Procedure
Percutaneous Coronary Intervention / Coronary Stenting
What it is
Opening a blocked artery, mechanically.
Percutaneous coronary intervention (PCI) is the treatment performed when coronary angiography reveals a significant blockage that warrants opening. A balloon-tipped catheter is advanced to the blockage, the balloon is inflated to compress the plaque against the vessel wall, and in most cases a drug-eluting stent — a small expandable metal scaffold — is placed to keep the artery open. The procedure restores blood flow to the heart muscle downstream of the blockage and dramatically improves symptoms in patients with limiting angina.
We coordinate; we do not perform in-office.
PCI is a hospital procedure performed by interventional cardiologists in a cath lab — typically immediately following diagnostic angiography when a treatable blockage is found. Dr. Kedan does not perform PCI himself; he coordinates the referral to a trusted interventional colleague at Cedars-Sinai or another major Los Angeles institution and remains involved through every step of the longitudinal pre- and post-procedure care.

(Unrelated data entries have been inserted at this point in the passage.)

/-- save_lines (Table 14-7). -/
def Core.saveLines (c : Core) : Nat := fld c.clip.ctrl 0 16

/-- The live maps of a context. -/
def Core.mapsOf (c : Core) (n : Nat) : List (Nat × LiveMap) := c.moe.maps.filter fun (m : Nat × LiveMap) => m.2.ctx == n

/-- The bound of Table 14-4. -/
def Core.blobBound (c : Core) (mask : W64) : Nat :=
  let per := sumBy (fun n =>
    4096 + 8 * (sumBy (·.nodeCount) (c.skeinsOf n) + sumBy (·.storeRes) (c.runsOf n)) + 32 * (c.objsOf n).length
      + 64 * c.chanEnds n
      + sumBy (fun t => 64 + 8 * (64 + 16 * ((c.table t).tab.map (·.experts)).getD 0)) (c.tablesOf n)
      + 8192 * (c.mapsOf n).length) (maskCtxs mask)
  lines64 (256 + per) + 64 * c.saveLines * (c.savedPorts mask).length

/-! CLIP_AT and CLIP_ABORT -/

/-- Whether a clip or a RESTORE is pending. -/
def Core.clipPending (c : Core) : Bool := c.clip.run.isSome || c.clip.restore.isSome

/-- CLIP_AT, steps 8 to 15 (R343, R354, Table 03-10). -/
def Core.clipAt (c : Core) (p : Packet) : Except Verdict CpRes := do
  ensure (bitAt c.gc.status 0) (vState 2)
  ensure (!c.clipPending) (vState 6)
  let count := (pw p 2).toNat
  step9 p (if count < c.gc.count + 16384 then [⟨2, 0, .badParam, 3⟩] else [])
  let mask := pw p 3
  let g ← c.handleParam 0 p 4 0 true (c.blobBound mask)
  ensure ((maskCtxs mask).all fun n => (c.ctx n).st != .closed) (vState 4)
  let lim := if pkExp p then pf p 5 0 32 else 0
  let q : ClipRun :=
    { phase := .armed, count := count, mask := mask, blobAt := g.base, blobLen := g.size,
      limit := if lim = 0 then fld c.clip.ctrl 32 32 else lim, tag := pkTag p, irq := pkIrq p, round := 0, roundAt := 0, owed := false,
      heard := [], sentUp := false, result := none, targets := [], cutCtxs := [], localCut := 0, ports := [],
      savedPorts := [], iv := [], engOff := 0, nSec := 0, text := [], areas := [], tx := 0, rx := 0, reason := 0, saveEnd := 0,
      sliceOk := false, contAt := 0 }
  return .accept (c.clipBegin.setClip q)

/-- CLIP_AT (R343). -/
def execClipAt (s : State) : Host.Outcome State Fault Refusal := onCommand s 0x70 fun _ c _ p => c.clipAt p

/-- CLIP_ABORT, steps 8 to 15 (R344, Tables 03-10 and 14-3): the final reply of the CLIP_AT, then its own. -/
def Core.clipAbort (c : Core) (p : Packet) : Except Verdict CpRes := do
  match c.clip.run with
  | none => .error (vState 6)
  | some q => do
    ensure (q.phase == .armed && decide (c.gc.count < q.count)) (vState 6)
    step9 p []
    let c1 := c.setPhase 0
    let c2 := { c1 with clip := { c1.clip with run := none } }
    return .done vOk (c2.finalReply 0 q.tag { status := .ok, detail := 1 } q.irq false)

/-- CLIP_ABORT (R344). -/
def execClipAbort (s : State) : Host.Outcome State Fault Refusal := onCommand s 0x71 fun _ c _ p => c.clipAbort p

/-! Rounds (R348) -/

/-- The positions of the slice in ascending order: the block of the routing image, or this chip alone (R343, R348). -/
def Core.clipPositions (c : Core) : List Nat :=
  match c.fab.plan, c.fab.route with
  | some p, some r => if r.sliceEn then (List.range p.logCount).filter (inBlock p r) else [c.myLogical.getD 0]
  | _, _ => [c.myLogical.getD 0]

/-- The index of this chip in the tree. -/
def Core.clipIdx (c : Core) : Nat := c.clipPositions.idxOf (c.myLogical.getD 0)

/-- The children of this chip in the tree. -/
def Core.clipKids (c : Core) : List Nat :=
  [2 * c.clipIdx + 1, 2 * c.clipIdx + 2].filter fun i => decide (i < c.clipPositions.length)

/-- A CLIP frame to an index of the tree. -/
def Core.clipSend (c : Core) (idx : Nat) (m : ClipMsg) : Core :=
  c.sendFrame 0 (c.clipPositions.getD idx 0) (.clip m)

/-- Two contributions combined: maximum, AND and sum over integers (R345, R347, R348, R350). -/
def clipJoin (a b : ClipMsg) : ClipMsg :=
  { a with ords := (List.range 64).map fun n => max (a.ords.getD n 0) (b.ords.getD n 0),
           flag := a.flag && b.flag, tx := a.tx + b.tx, rx := a.rx + b.rx, count := max a.count b.count }

/-- The result of a round goes down the tree. -/
def Core.clipDown (c : Core) (q : ClipRun) (m : ClipMsg) : Core :=
  let r := { m with up := false, fromIdx := c.clipIdx }
  let c1 := c.setClip { q with result := some r, sentUp := true }
  c1.clipKids.foldl (fun d i => d.clipSend i r) c1

/-- Once this chip and its children have contributed to the present round, the value goes to the parent, or the root has the
result (R348). -/
def Core.roundStep (c : Core) : Core :=
  match c.clip.run with
  | none => c
  | some q =>
    if q.sentUp || q.result.isSome then c
    else
      let have_ := q.heard.filter fun m => m.round == q.round
      if (c.clipIdx :: c.clipKids).all fun i => have_.any fun m => m.fromIdx == i then
        match have_ with
        | [] => c
        | m :: rest =>
          let v := rest.foldl clipJoin m
          if c.clipIdx = 0 then c.clipDown q v
          else (c.setClip { q with sentUp := true }).clipSend ((c.clipIdx - 1) / 2) { v with fromIdx := c.clipIdx, up := true }
      else c

/-- A contribution of this chip with nothing in it. -/
def Core.clipBlank (c : Core) (q : ClipRun) : ClipMsg :=
  { clipCount := q.count, round := q.round + 1, up := true, fromIdx := c.clipIdx, ords := List.replicate 64 0, flag := true,
    tx := 0, rx := 0, count := 0 }

/-- The next round begins with this chip's contribution. -/
def Core.beginRound (c : Core) (q : ClipRun) (m : ClipMsg) : Core :=
  (c.setClip { q with round := q.round + 1, roundAt := c.now, owed := false, sentUp := false, result := none,
                      heard := m :: q.heard.filter fun x => decide (q.round < x.round) }).roundStep

/-- A frame whose key names no clip or round of this chip is discarded and counted (R348). -/
def Core.clipDrop (c : Core) : Core := { c with fab := { c.fab with cnt := satAdd c.fab.cnt 0 32 1 } }

/-- A CLIP frame has arrived (R348). -/
def Core.clipIn (c : Core) (m : ClipMsg) : Core :=
  match c.clip.run with
  | none => c.clipDrop
  | some q =>
    if m.clipCount ≠ q.count then c.clipDrop
    else if m.up then
      if c.clipKids.contains m.fromIdx ∧ ((m.round = q.round ∧ !q.sentUp) ∨ m.round = q.round + 1) then
        (c.setClip { q with heard := q.heard ++ [m] }).roundStep
      else c.clipDrop
    else if m.round = q.round ∧ q.sentUp ∧ q.result.isNone then c.clipDown q m
    else c.clipDrop

/-- CLIP (R348). -/
def execClipFrame (a : Arrival) (s : State) : Host.Outcome State Fault Refusal :=
  if a.wf then
    onRun s fun _ c =>
      match c.arrive (fun p => match p with | .clip _ => true | _ => false) a with
      | (d, some f) => (match f.payload with | .clip m => d.clipIn m | _ => d)
      | (d, none) => d
  else .next s

/-! The end of a clip (R350, R352) -/

/-- A count moved by a shift; counts have 64 bits. -/
def countPlus (x shift : Nat) : Nat := (x + shift) % 2 ^ 64

/-- The runs of some contexts take up again: a start that was not reached, the counts above the local cut, and the completion of
the cut node, unless something else still holds it (R350). -/
def Core.resumeRun (c : Core) (localCut shift : Nat) (broken : Bool) (r : Run) : Core :=
  let unstarted := r.cut && !r.started
  let r1 := { r with start := if unstarted then countPlus r.start shift else r.start,
                     shifts := if unstarted then r.shifts else r.shifts ++ [(localCut, shift)],
                     cut := false, cutAt := none, timing := r.timing || broken }
  let back := fun t : Task =>
    let h := c.headOf r t
    let t1 := if t.kind = .static ∧ hFixed h ∧ ((t.st = .ready ∧ t.readyAt ≤ localCut) ∨ t.st = .issued ∨ t.st = .running)
      then { t with exempt := true } else t
    match t1.delay, c.releaseOf r t h with
    | some d, _ => { t1 with delay := some (d.1, if localCut < d.2 then countPlus d.2 shift else d.2) }
    | none, some d =>
      if t1.st = .ready ∧ localCut < t1.readyAt ∧ localCut < d.2 then
        { t1 with st := .waiting, delay := some (d.1, countPlus d.2 shift) }
      else t1
    | none, none => t1
  let freed := fun k : Comp =>
    if r.cutAt = some k.task.node ∧ k.task.dyn = none ∧ k.task.ctx = r.ctx ∧ k.task.tag = r.tag ∧ k.stage = .deferred
        ∧ !c.deferralOpen k.task then
      { k with stage := .due, since := c.dclk }
    else k
  let c1 := c.setRun { r1 with tasks := r.tasks.map back }
  { c1 with graph := { c1.graph with comps := c1.graph.comps.map freed } }

/-- Receive ends of a context poll again. -/
def Core.pollAgain (c : Core) (n : Nat) : Core :=
  { c with chans := c.chans.map fun (k : Nat × Chan) =>
      (k.1, match k.2.rx with
        | some r => if r.ctx = n then { k.2 with rx := some { r with polling := true, nextPoll := c.now } } else k.2
        | none => k.2) }

/-- A context is released from a clip or a RESTORE with a shift; `broken`: timing_broken is set (R350, R352, R357). -/
def Core.resumeCtx (c : Core) (localCut shift : Nat) (broken : Bool) (n : Nat) : Core :=
  let c1 := (c.runsOf n).foldl (fun d r => d.resumeRun localCut shift broken r) c
  let c2 := if broken then c1.setDet n 1 else c1
  c2.pollAgain n

/-- The masked contexts of the clip are released, and it is over; where no local cut was reached, the count of release
stands for it. -/
def Core.clipRelease (c : Core) (q : ClipRun) (value : Nat) (broken : Bool) (reason : Nat) : Core :=
  let cut := if q.localCut = 0 then value else q.localCut
  let c1 := { c with clip := { c.clip with run := none } }
  let c2 := (maskCtxs q.mask).foldl (fun d n => d.resumeCtx cut (diff64 value q.count) broken n) c1
  let v : Verdict := if reason = 0 then vOk else vFaulted 2 reason
  (c2.finalReply 0 q.tag v q.irq false).clipEnd reason q.count value false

Symptomatic blockages, or stabilization after a heart attack.
PCI is indicated for limiting symptoms of angina that haven't responded to medical therapy, acute coronary syndromes, and select cases of stable coronary disease where the anatomy makes intervention more durable than medication alone. The decision is always individualized — many patients with stable coronary disease do equally well on optimized medical therapy without an intervention, and Dr. Kedan's review of the angiogram and your symptom pattern guides that judgment in concert with the interventional team.